Delirium: The Complete Collection: Delirium, Hana, Pandemonium, Annabel, Raven, Requiem

“You could. People have been arrested for less.” She knows this too. She knows, and doesn’t care.

“Yeah, well, I’m sick of it.” Hana’s voice trembles a little, which throws me. I’ve never heard her sound less than certain.

“We shouldn’t even be talking about this. Someone could be—”

“Someone could be listening?” She cuts me off, finishes my sentence for me. “God, Lena. I’m sick of that, too. Aren’t you? Sick of always checking your back, looking behind you, watching what you say, think, do. I can’t—I can’t breathe, I can’t sleep, I can’t move. I feel like there are walls everywhere. Everywhere I go—bam! There’s a wall. Everything I want—bam! Another wall.”

She rakes a hand through her hair. For once, she doesn’t look pretty and in control. She looks pale and unhappy, and her expression reminds me of something, but I can’t place it right away.

“It’s for our own protection,” I say, wishing I sounded more confident. I’ve never been good in a fight. “Everything will get better once we’re—”

Again, she jumps in. “Once we’re cured?” She laughs, a short barking sound with no humor in it, but at least she doesn’t contradict me directly. “Right. That’s what everybody says.”

All of a sudden it hits me: She reminds me of the animals we saw once on a class trip to the slaughterhouse. All the cows were lined up, packed in their stalls, staring at us mutely as we walked by, with that same look in their eyes, fear and resignation and something else.
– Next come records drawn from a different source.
-- ==== Sys2Proof/Machine/Halo.lean ====
section
/-! DEFINITION. The halo partner: mirror items and acknowledgements (15 R463, R464), takeover and resumption (15 R465, R466,
R468), and the restoring of a checkpoint (15 R469). -/
namespace Sys2Proof.Machine
open Sys2Proof

def State.modHalo (s : State) (x : Nat) (f : Halo → Halo) : State := s.modCtx x (fun c => { c with halo := f c.halo })

/-! ### The mirror circuit (R460) -/

/-- The circuit at this end, its bulk connection and its opening go, and the command that waited for it fails; the
connection's identifier is PAIR_ID (DEDUCED, log 170). -/
def State.dropMirror (s : State) (x : Nat) : State :=
  let id := (s.ctx x).halo.pairId
  let mine : Opening → Bool := fun o => o.ctx = x && o.bind.core = 2047 && o.bind.connId = id
  let gone := s.links.openings.filter mine
  let s := gone.foldl (fun s o =>
    (o.bind.peers.foldl (fun s q => s.freeTag (s.bundleOf q.port) q.tag) s).finish o.bind.ticket stHaloState 0) s
  (s.dropCircuits (fun c => c.connId = id && c.dest = .bulk x)).modLinks (fun l => { l with
    openings := l.openings.filter (fun o => !mine o), bulks := l.bulks.filter (fun b => !(b.connId = id && b.ctx = x)) })

/-- The far end learns that this one closes the circuit or breaks it: KIND 5 CLOSE, 6 BREAK. -/
def State.endMirror (s : State) (x kind : Nat) : State :=
  (s.tellFar (s.ctx x).halo.pairId kind (if kind = 6 then 2 else 0) none).dropMirror x

/-- A boundary that waited for the standby goes on. -/
def State.mirrorFree (s : State) (x : Nat) : State :=
  let h := (s.ctx x).holds
  if h.checkpoint || h.mirrorLag then s.boundaryGo x else s

/-- An ACTIVE pairing is SUSPENDED at this end (DEDUCED, log 124). -/
def State.suspendHere (s : State) (x : Nat) : State :=
  let t := (s.dropMirror x).modHalo x (fun h => { h with phase := .suspended, out := [], ckptOpen := false })
  (t.raise 0x121 (some x) x (s.ctx x).halo.pairId).mirrorFree x

/-- An ACTIVE pairing becomes SUSPENDED at both ends (R450, R451): the far end learns of it by a BREAK of the mirror
circuit. -/
def State.suspend (s : State) (x : Nat) : State :=
  if (s.ctx x).halo.phase = .active then (s.endMirror x 6).suspendHere x else s

/-- This end of a pairing is UNPAIRED; a HALO_RESUME under way fails (R460). -/
def State.unpair (s : State) (x : Nat) : State :=
  let h := (s.ctx x).halo
  let t := (s.dropMirror x).modHalo x (fun _ => {})
  (t.finish h.ticket stHaloState 0).mirrorFree x

/-- The mirror circuit does not open: the pairing is not made, or is not resumed (R460, R468) (DEDUCED, log 170). -/
def State.mirrorFails (s : State) (x ticket : Nat) : State :=
  let s := if (s.ctx x).halo.resume then s.modHalo x (fun h => { h with resume := false, ticket := 0 })
    else s.modHalo x (fun _ => {})
  (s.finish ticket stHaloState 0).mirrorFree x

/-- The far end of the mirror circuit on port `p` has closed it, which unpairs, or broken it, which suspends (DEDUCED,
log 170). -/
def State.mirrorCut (s : State) (p id : Nat) (close : Bool) : State :=
  if s.role p ≠ 5 then s
  else (List.range 16).foldl (fun s x =>
    let h := (s.ctx x).halo
    if h.pairId ≠ id || h.partner ≠ (s.port p).partner || h.catchUp then s
    else match h.phase with
    | .active => if close then s.unpair x else s.suspendHere x
    | .suspended => if close then s.unpair x else s
    | _ => s) s

/-- The partner on the halo port is reset as a whole or with its port: its pairings with this module are SUSPENDED (R450,
R451). -/
def State.partnerResets (s : State) (p : Nat) : State :=
  if s.role p ≠ 5 then s
  else (List.range 16).foldl (fun s x =>
    let h := (s.ctx x).halo
    if h.phase = .active && h.partner = (s.port p).partner then s.suspendHere x else s) s

/-- The newest complete checkpoint that a standby holds. -/
def Halo.newest (h : Halo) : Option Checkpoint :=
  h.ckpts.foldl (fun m c => match m with
    | none => some c
    | some b => if b.no < c.no then some c else m) none

/-! ### Restoring (R465, step 4) -/

/-- A replay endpoint for a binding of the checkpoint. -/
def State.bindReplay (s : State) (x : Nat) (b : Bind) : State :=
  let c := s.core ⟨x, b.core⟩
  match firstFit c.storeUse b.lines with
  | some base => s.applyBind x { b with base }
  | none => s

/-- The checkpoint goes into the context; a staged image is installed first, as CONTEXT_START would (DEDUCED,
log 147). -/
def State.restoreAll (s : State) (x : Nat) (b : List Byte) : State :=
  let s := if s.allStaged x then s.bankSwap x else s
  let s := (ckptBindList b).foldl (fun s b => s.bindReplay x b) s
  ((s.restorePars x b).restoreSems x b).restoreRest x b

/-- Steps 4 to 6 of R465 begin (DEDUCED, log 62). -/
def State.catchUpStart (s : State) (x : Nat) (b : List Byte) : State :=
  let o := ckptOrbitOf b
  let s := s.modCtx x (fun c => { c with startOrbit := some o, halo := { c.halo with ckptOrbit := o } })
  let s := (s.restoreAll x b).modHalo x (fun h => { h with catchUp := true })
  let behind := match (s.ctx x).halo.mirrorPoint with | none => false | some n => decide (o ≤ n)
  if behind then
    (s.modCtx x (fun c => { c with phase := .running, item := 7, rt := {}, resume := none,
                                   freeze := some { settled := true, since := s.now } })).boundaryGo x
  else s.catchUpEnd x

/-! ### Takeover (R465) -/

/-- Mirrored entries after the last mirrored seal, in order. -/
def Halo.unsealed (h : Halo) : List (List Byte) :=
  let last : Nat := if h.sealHeader.isEmpty then 0 else leAt h.sealHeader 32 8
  h.items.filterMap (fun i => match i with
    | .ledgerEntry _ e => if h.sealHeader.isEmpty || decide (last < leAt e 8 8) then some e else none
    | _ => none)

/-- Step 3: the TAKEOVER entry in a batch that closes at once, and batches of the mirrored entries, whose boot is that of
their own RECORD_INDEX (14 R420). -/
def State.takeoverSeal (s : State) (x : Nat) : State :=
  if !s.isG then s
  else
    let h := (s.ctx x).halo
    let s := s.logEntry 0x0A x (s.ctx x).nextOrbit 0 0x7FF [(48, (Config.partnerKeyId h.pairId).take 16),
      (64, bytesOf 8 (leAt h.sealHeader 8 8)), (72, bytesOf 8 (leAt h.sealHeader 16 8)),
      (96, if h.sealHeader.isEmpty then [] else digestBytes (digest 6 h.sealHeader))]
    let s := s.closeBatch x
    let l := h.unsealed
    s.modLedger (fun v => { v with closed := v.closed ++
      (chunksOf 4096 (l.length / 4096 + 1) l).map (fun es =>
        { stream := x, entries := es.map (fun e => ⟨s.now, e⟩), closeTick := s.now }) })

/-- The standby takes over the mirrored context. -/
def State.takeOver (s : State) (x ticket : Nat) : State :=
  let h := (s.ctx x).halo
  let s := ((s.modHalo x (fun h => { h with phase := .takingOver, ticket })).raise 0x123 (some x) x h.partner).endMirror x 5
  match h.newest with
  | none => (s.raise 0x126 (some x) x 0).finish ticket stHaloState 0
  | some c =>
    if (s.ctx x).phase ≠ .idle then (s.raise 0x126 (some x) x 0).finish ticket stHaloState 0
    else (s.takeoverSeal x).catchUpStart x c.bytes

/-- Standbys of ACTIVE pairings whose partner is lost take over (R465); a fault front acts on the contexts of
its job (DEDUCED, log 145). -/
def State.takeOverFor (s : State) (lost : Nat) (job : Option Nat) : State :=
  (List.range 16).foldl (fun s x =>
    let c := s.ctx x
    if c.halo.phase = .active && c.halo.standby && c.halo.partner = lost
        && (match job with | none => true | some j => c.job.id = j) then s.takeOver x 0
    else s) s

/-! ### The mirror stream (R463, R464) -/

/-- Items that catch-up from orbit `o` needs, and ledger entries not yet sealed. -/
def MirrorItem.keptFrom (o : Nat) (i : MirrorItem) : Bool :=
  match i with
  | .ledgerEntry _ _ => true
  | i => match MirrorItem.orbit i with | some n => decide (o ≤ n) | none => false

/-- A complete checkpoint goes to its staging buffer and replaces the one there. -/
def State.standbyCheckpoint (s : State) (x no : Nat) (bytes : List Byte) : State :=
  let c := s.ctx x
  let s := s.writeBuffer x c.img (c.halo.buffers.getD (no % 2) (0, 0)) bytes
  s.modHalo x (fun h => { h with
    ckpts := h.ckpts.filter (fun k => k.no % 2 ≠ no % 2) ++ [⟨no, bytes⟩], ckptNo := some no, ckptOrbit := ckptOrbitOf bytes
    items := h.items.filter (MirrorItem.keptFrom (ckptOrbitOf bytes)) })

/-- One item of the mirror stream reaches a context that takes it. -/
def State.takeItem (s : State) (x : Nat) (i : MirrorItem) : State :=
  match i with
  | .checkpoint no bytes d => if ckptDigest bytes = d then s.standbyCheckpoint x no bytes else s
  | .sealHeader _ h => s.modHalo x (fun v => { v with
      sealHeader := h, lastSeal := leAt h 8 8
      items := v.items.filter (fun i => match i with
        | .ledgerEntry _ e => decide (leAt h 32 8 < leAt e 8 8)
        | _ => true) })
  | .orbitEnd o _ => s.modHalo x (fun v => { v with
      items := v.items ++ [i], mirrorPoint := some (Nat.max o (v.mirrorPoint.getD 0)) })
  | _ => s.modHalo x (fun v => { v with items := v.items ++ [i] })

/-- A resuming context has every item up to its mirror point (R468). -/
def Halo.caughtItems (h : Halo) : Bool :=
  match h.newest, h.mirrorPoint with
  | none, _ => false
  | some _, none => true
  | some c, some n => decide (n < ckptOrbitOf c.bytes) || (mirroredRecord n h.items).isSome

/-- The contexts of a pairing that take items: a standby, or a mirrored context that resumes. -/
def State.takesItems (s : State) (x pair : Nat) : Bool :=
  let h := (s.ctx x).halo
  h.pairId = pair && ((h.standby && (h.phase = .active || h.phase = .suspended || h.phase = .unpaired))
    || (h.phase = .suspended && h.resume))

/-- MIRROR_ITEM (R463): a standby's pairing that is not ACTIVE becomes so with the first item of the circuit
(DESIGN CHOICE, log 111). -/
def execMirrorItem (pair : BitVec 32) (item : MirrorItem) (s : State) : Out :=
  done s (match (List.range 16).find? (fun x => s.takesItems x pair.toNat) with
  | none => s
  | some x =>
    let h := (s.ctx x).halo
    let s := if h.standby then s.modHalo x (fun h => { h with phase := .active }) else s
    let s := if h.standby && h.phase = .unpaired then s.raise 0x120 (some x) x h.pairId else s
    let s := s.takeItem x item
    let h := (s.ctx x).halo
    if h.resume && h.caughtItems then
      match h.newest with
      | some c => s.catchUpStart x c.bytes
      | none => s
    else s)

/-- What is left of the items sent once orbits up to `o` are acknowledged. -/
def ackItems (o : Nat) (l : List MirrorItem) : List MirrorItem :=
  if l.any (fun i => match i with | .orbitEnd n _ => n = o | _ => false) then
    let head := l.takeWhile (fun i => match i with | .orbitEnd n _ => n ≠ o | _ => true)
    head.filter (fun (i : MirrorItem) => match i with | .checkpoint _ _ _ => true | _ => false) ++ l.drop (head.length + 1)
  else l

/-- Batches whose seal headers have been acknowledged are mirrored (14 R416). -/
def State.markMirrored (s : State) (x : Nat) (was left : List MirrorItem) : State :=
  let headers := fun (l : List MirrorItem) => l.filterMap (fun i => match i with | .sealHeader _ h => some h | _ => none)
  let gone := (headers was).filter (fun h => !(headers left).contains h)
  (s.modLedger (fun l => { l with held := l.held.map (fun b =>
    if b.stream = x && gone.contains b.header then { b with mirrored := true } else b) })).serveReads

/-- MIRROR_ACK (R464): the mirror point rises, and a checkpoint is complete at the standby. -/
def execMirrorAck (pair : BitVec 32) (orbit : Nat) (ckpt : Option Nat) (s : State) : Out :=
  done s (match (List.range 16).find? (fun x => s.mirrored x && (s.ctx x).halo.pairId = pair.toNat) with
  | none => s
  | some x =>
    let h := (s.ctx x).halo
    let left := ackItems orbit h.out
    let left := match ckpt with
      | none => left
      | some n => left.filter (fun (i : MirrorItem) => match i with | .checkpoint m _ _ => decide (n < m) | _ => true)
    let sent := h.out.any (fun (i : MirrorItem) => match i with | .orbitEnd n _ => n = orbit | _ => false)
    let newest := match ckpt with
      | none => none
      | some n => h.out.findSome? (fun (i : MirrorItem) => match i with
        | .checkpoint m b _ => if m = n then some (ckptOrbitOf b) else none
        | _ => none)
    let s := s.modHalo x (fun h => { h with
      out := left
      mirrorPoint := if sent then some (Nat.max orbit (h.mirrorPoint.getD 0)) else h.mirrorPoint
      ckptNo := if newest.isSome then ckpt else h.ckptNo
      inputUsed := if newest.isSome then h.inputSince else h.inputUsed
      ckptOrbit := newest.getD h.ckptOrbit
      ckptOpen := h.ckptOpen && !(newest.isSome && ckpt.map (· + 1) = some h.nextCkpt) })
    let s := s.markMirrored x h.out left
    if (s.ctx x).item = 0 then s else s.boundaryGo x)

/-! ### A front that names this module (R466) -/

/-- A mirrored context of the job ends at its next freeze, abandoned, and rests. -/
def State.frontSelf (s : State) (x : Nat) : State :=
  if (s.ctx x).active then s.modCtx x (fun c => { c with
    phase := .stopping, selfLost := true, rt := { c.rt with abandon := true }, halo := { c.halo with phase := .takenOver } })
  else s.endSelfLost x

/-! ### CHECKPOINT_RESTORE (R469) -/

/-- A checkpoint that has arrived for an IDLE context: digest, core count, then it is applied. -/
def State.ckptArrived (s : State) (d : Deferred) (bytes : List Byte) : State :=
  let x := d.ctx.getD 0
  let b := bytes.take (ckptLength bytes)
  if digestBytes (ckptDigest b) ≠ padTo 32 d.data then s.finish d.ticket stCkptDigest 0
  else if ckptCores b ≠ (s.ctx x).ncores then s.finish d.ticket stBadArg 0
  else
    let s := s.modCtx x (fun c => { c with replay := { c.replay with orbit := some (ckptOrbitOf b), pars := [], ckpt := some b } })
    (s.restoreRest x b).finish d.ticket stOK 0

end Sys2Proof.Machine
end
Desperation. I’m really scared, then, truly terrified for her.

But when she speaks again, she sounds a little bit calmer. “Maybe it will. Get better, I mean, once we’re cured. But until then . . . This is our last chance, Lena. Our last chance to do anything. Our last chance to choose.”

There’s the word from Evaluation Day again—choose—but I nod because I don’t want to set her off again. “So what are you going to do?”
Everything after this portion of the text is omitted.